Eneng menilai kebijakan itu tidak efektif dan hanya berefek jangka pendek. "Belum lagi Dishub tidak memikirkan ruang angkot yang sempit untuk membagi tempat duduk, berbeda dengan Transjakarta atau commuter line yang memiliki ruang luas," ujar dia lewat keterangan tertulis pada Senin, 11 Juli 2022.
Anggota Komisi C DPRD DKI itu menjelaskan problem yang terjadi bukan hanya soal implementasi dari kebijakan tersebut, tapi bagaimana pengawasan dan penertiban yang dilakukan aparat penegak hukum. Sehingga kejadian pelecehan seksual tidak terjadi lagi.
Dia meminta agar Pemerintah Provinsi DKI bersama semua stakeholder terkait, baik institusi Komnas HAM, Komnas Anak dan Perempuan, juga LSM lainnya duduk bersama membahas strategi jangka panjang, terutama di angkot. "Dengan duduk bersama, diharap melahirkan solusi jitu menanggulangi hal tercela tersebut terjadi lagi," kata dia.
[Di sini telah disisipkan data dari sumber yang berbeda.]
-- ==== Sys2Proof/Config.lean ====
section
/-! DEFINITION. Free values: what the spec leaves open or takes from an outside standard that it does not restate.
No constant here has a body, so nothing can be proved of its value (log 14, 15, 19, 21). -/

namespace Sys2Proof

/-- Result number n of microcode whose operation the spec does not define (16 R490, R492; log 19). -/
opaque Config.microResult : Nat → BitVec 64 → BitVec 64

/-- The ALU condition bits after such a result (16 R489; log 19). -/
opaque Config.microFlags : Nat → BitVec 64 → BitVec 3

/-- A fresh value of the spec's "random" (10 R324, 17 R526; log 15). -/
opaque Config.random : Nat → Nat → List Byte

/-- Device-unique contents: certificates, keys, identities (14 R454, 17 R526; log 11). -/
opaque Config.deviceUnique : Nat → Nat → List Byte

/-- AES-256-XTS of one 16-byte-aligned run: key, sector tweak, data (10 R321, R322; log 15). -/
opaque Config.xtsEncrypt : List Byte → Nat → List Byte → List Byte
opaque Config.xtsDecrypt : List Byte → Nat → List Byte → List Byte

/-- What a field of a width shows for a count it cannot hold (13 R425; log 25). -/
opaque Config.narrow : Nat → Nat → Nat

/-- SHA-384 (17 R507; log 15). -/
opaque Config.sha384 : List Byte → List Byte

/-- ECDSA P-384 verification of an image signature (17 R507, R510; log 15). -/
opaque Config.ecdsaVerify : List Byte → List Byte → Bool

/-- Whether image-signing key k is revoked (17 R511; log 15). -/
opaque Config.keyRevoked : Nat → Bool

/-- ECDSA P-384 signature (17 R527; log 15). -/
opaque Config.ecdsaSign : Nat → List Byte → List Byte

/-- Key unwrapping of 10 R325 and R326: the die, the nonce, the blob. -/
opaque Config.unwrapKey : Nat → List Byte → List Byte → Option (List Byte)

/-- The DEFLATE stream the compressor makes under its settings (10 R305, R306; log 15): depth, lazy, nice, input. -/
opaque Config.deflate : Nat → Bool → Nat → List Byte → List Byte

/-- Inflation of a DEFLATE stream (10 R304, R319; log 15). -/
opaque Config.inflate : List Byte → Option (List Byte)

/-- log10, square root and cube root of a rational, as the firmware computes them (log 19). -/
opaque Config.log10 : Rat → Rat
opaque Config.sqrt : Rat → Rat
opaque Config.cbrt : Rat → Rat
opaque Config.ln : Rat → Rat

/-- Sine of an angle in turns (08 R252, R253; log 19). -/
opaque Config.sine : Rat → Rat

/-- Rounding of an exact control output to the counts a link carries (05 R151, R153; log 14). -/
opaque Config.round : Rat → Int

/-- Whether a value half way between two counts rounds up where the spec says only "nearest" (04 R127; log 14). -/
opaque Config.tieUp : Rat → Bool

/-- Correction of the angle clock's increment and integral from a phase error (02 R57, R58; log 19). -/
opaque Config.loopFilter : Int → Rat → Int → Int → Int × Int

/-- Back-EMF observer update: number, angle, speed (rpm) and the three back-EMF estimates give angle, speed and
tracking error in electrical au (03 R95; log 19). -/
opaque Config.observer : Nat → BitVec 24 → Rat → List Rat → BitVec 24 × Rat × Int

/-- A calibration's estimate of what the spec describes only in outline (08 R248 to R256; log 19). -/
opaque Config.estimate : Nat → List Int → Int

/-- Net voltage (applied less back-EMF estimate) of a phase whose current is predicted (03 R87; log 19). -/
opaque Config.netVoltage : Nat → Rat

/-- Modulation that matches the back-EMF at a speed in rpm (03 R103; log 19). -/
opaque Config.emfModulation : Int → Rat → Rat

/-- Model current of the observer, A (03 R95; log 19). -/
opaque Config.modelCurrent : Nat → Rat

/-- Divider between a supply rail and its housekeeping slot: volts at the ADC per volt of the rail (18 R534; log 27). -/
opaque Config.railDivider : Nat → Rat

/-- Code under which FW_FALLBACK names a cause: 0 a failed check, 1 the window's end, 2 FW REVERT (17 R522; log 27). -/
opaque Config.fallbackCode : Nat → BitVec 8

/-- The class that THERMAL_STATE_CHANGE names when none, or more than one, decided (18 R541; log 27). -/
opaque Config.decidingClass : Nat → List Nat → BitVec 8

/-- PHYSICAL_BYTES of a die whose servo and recording formats are given (13 R415, R416; log 28). -/
opaque Config.physicalBytes : Nat → List (List Byte) → Nat

/-- Which of the modules that a degraded routing table may take it does take: links down, source, destination, the die
that forwards (01 R40, R41; log 29). -/
opaque Config.routeChoice : List (Nat × Nat) → Nat → Nat → Nat → Nat

/-- DRAM installed on a die: 16, 24 or 32 GiB (11 R337, R373; log 11). -/
opaque Config.dramSize : Nat → Fin 3

end Sys2Proof
end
Maraknya tingkat kekerasan dan pelecehan seksual tentu menjadi concern semua pihak, kata politisi muda PSI itu. Pemerintah perlu merumuskan sistem untuk menciptakan rasa aman dan kenyamanan warga saat berada dalam transportasi umum.
Menurut Amnesty International pelecehan dan kekerasan seksual termasuk kasus HAM berat. Sehingga, Eneng berujar, tindakan kekerasan seksual, termasuk pelecehan seksual harus ditangani secara sistematis terorganisir agar bisa memutus mata rantai dan selanjutnya mencegah terjadinya kembali pelecehan seksual.
Selain itu, kewajiban masyarakat melaporkan pelaku pelecehan seksual juga telah diatur secara hukum. Dalam UU Nomor 12 tahun 2022 tentang Tindak Pidana Kekerasan Seksual (TPKS) yang sudah disahkan pada tanggal 12 April 2022 lalu.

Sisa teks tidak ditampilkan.